§ **WORK TASK**
In the data below, find the line containing "register with bit", then set down that line and every later line up to and including the line containing "def sintOf (x", exactly.

Dataset entries:
-- ==== Sys2Proof/Machine/Bits.lean ====
section
/-! DEFINITION. Bit fields, saturation and two's complement over the words of the part (R2, R4). -/

namespace Sys2Proof.Machine

/-- Field of `n` bits at bit `lo` of a number. -/
def natField (x lo n : Nat) : Nat := (x >>> lo) % 2 ^ n

/-- Field of `n` bits at bit `lo` of a register. -/
def field (v : Word) (lo n : Nat) : Nat := natField v.toNat lo n

/-- Bit `i` of a register. -/
def bitOf (v : Word) (i : Nat) : Bool := v.getLsbD i

/-- The register with `n` bits at bit `lo` replaced by `x` modulo `2 ^ n`. -/
def putField (v : Word) (lo n x : Nat) : Word :=
  let m : Word := BitVec.ofNat 32 ((2 ^ n - 1) <<< lo)
  (v &&& ~~~ m) ||| (BitVec.ofNat 32 ((x % 2 ^ n) <<< lo))

/-- The register with bit `i` made `b`. -/
def putBit (v : Word) (i : Nat) (b : Bool) : Word := putField v i 1 (if b then 1 else 0)

/-- A register from a number, modulo 2^32. -/
def w32 (x : Nat) : Word := BitVec.ofNat 32 x

/-- The low half of a 64-bit number as a register. -/
def lo32 (x : Nat) : Word := BitVec.ofNat 32 x

/-- The high half of a 64-bit number as a register. -/
def hi32 (x : Nat) : Word := BitVec.ofNat 32 (x >>> 32)

/-- A 64-bit number from its two registers. -/
def join64 (lo hi : Word) : Nat := hi.toNat * 2 ^ 32 + lo.toNat

/-- One bit as a number. -/
def b2n (b : Bool) : Nat := if b then 1 else 0

/-- The signed reading of the low `n` bits of a number (two's complement). -/
def sintOf (x n : Nat) : Int :=
  let y := x % 2 ^ n
  if y < 2 ^ (n - 1) then (y : Int) else (y : Int) - (2 ^ n : Nat)

/-- The signed field of `n` bits at `lo`. -/
def sfield (v : Word) (lo n : Nat) : Int := sintOf (field v lo n) n

/-- The low `n` bits of a signed number, two's complement. -/
def natOf (x : Int) (n : Nat) : Nat := (x % (2 ^ n : Nat)).toNat

/-- `x` held to `lo .. hi`. -/
def clampNat (lo hi x : Nat) : Nat := if x < lo then lo else if hi < x then hi else x

/-- `x` held to `lo .. hi`. -/
def clampInt (lo hi x : Int) : Int := if x < lo then lo else if hi < x then hi else x

/-- Floor division of a signed number by a positive one. -/
def floorDiv (x : Int) (d : Nat) : Int := x.fdiv d

/-- Ceiling division. -/
def ceilDiv (x d : Nat) : Nat := (x + d - 1) / d

/-- Round half away from zero of a signed number over a positive one. -/
def roundDiv (x : Int) (d : Nat) : Int :=
  if 0 ≤ x then ((x.toNat * 2 + d) / (2 * d) : Nat) else - (((-x).toNat * 2 + d) / (2 * d) : Nat)

/-- The modular difference `a - b` read as a signed number of `n` bits. -/
def sdiffMod (a b n : Nat) : Int := sintOf (a + 2 ^ n - b % 2 ^ n) n

/-- The bytes of a number, least significant first (R457). -/
def bytesOf : Nat → Nat → List Byte
  | 0, _ => []
  | n + 1, x => BitVec.ofNat 8 x :: bytesOf n (x >>> 8)

/-- The number of a list of bytes, least significant first (R457). -/
def ofBytes : List Byte → Nat
  | [] => 0
  | b :: bs => b.toNat + 256 * ofBytes bs

/-- The set bits of a number below `n`, ascending. -/
def bitsBelow (x n : Nat) : List Nat := (List.range n).filter (fun i => x.testBit i)

end Sys2Proof.Machine
end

§ **SOLUTION**
/-- The register with bit `i` made `b`. -/
def putBit (v : Word) (i : Nat) (b : Bool) : Word := putField v i 1 (if b then 1 else 0)

/-- A register from a number, modulo 2^32. -/
def w32 (x : Nat) : Word := BitVec.ofNat 32 x

/-- The low half of a 64-bit number as a register. -/
def lo32 (x : Nat) : Word := BitVec.ofNat 32 x

/-- The high half of a 64-bit number as a register. -/
def hi32 (x : Nat) : Word := BitVec.ofNat 32 (x >>> 32)

/-- A 64-bit number from its two registers. -/
def join64 (lo hi : Word) : Nat := hi.toNat * 2 ^ 32 + lo.toNat

/-- One bit as a number. -/
def b2n (b : Bool) : Nat := if b then 1 else 0

/-- The signed reading of the low `n` bits of a number (two's complement). -/
def sintOf (x n : Nat) : Int :=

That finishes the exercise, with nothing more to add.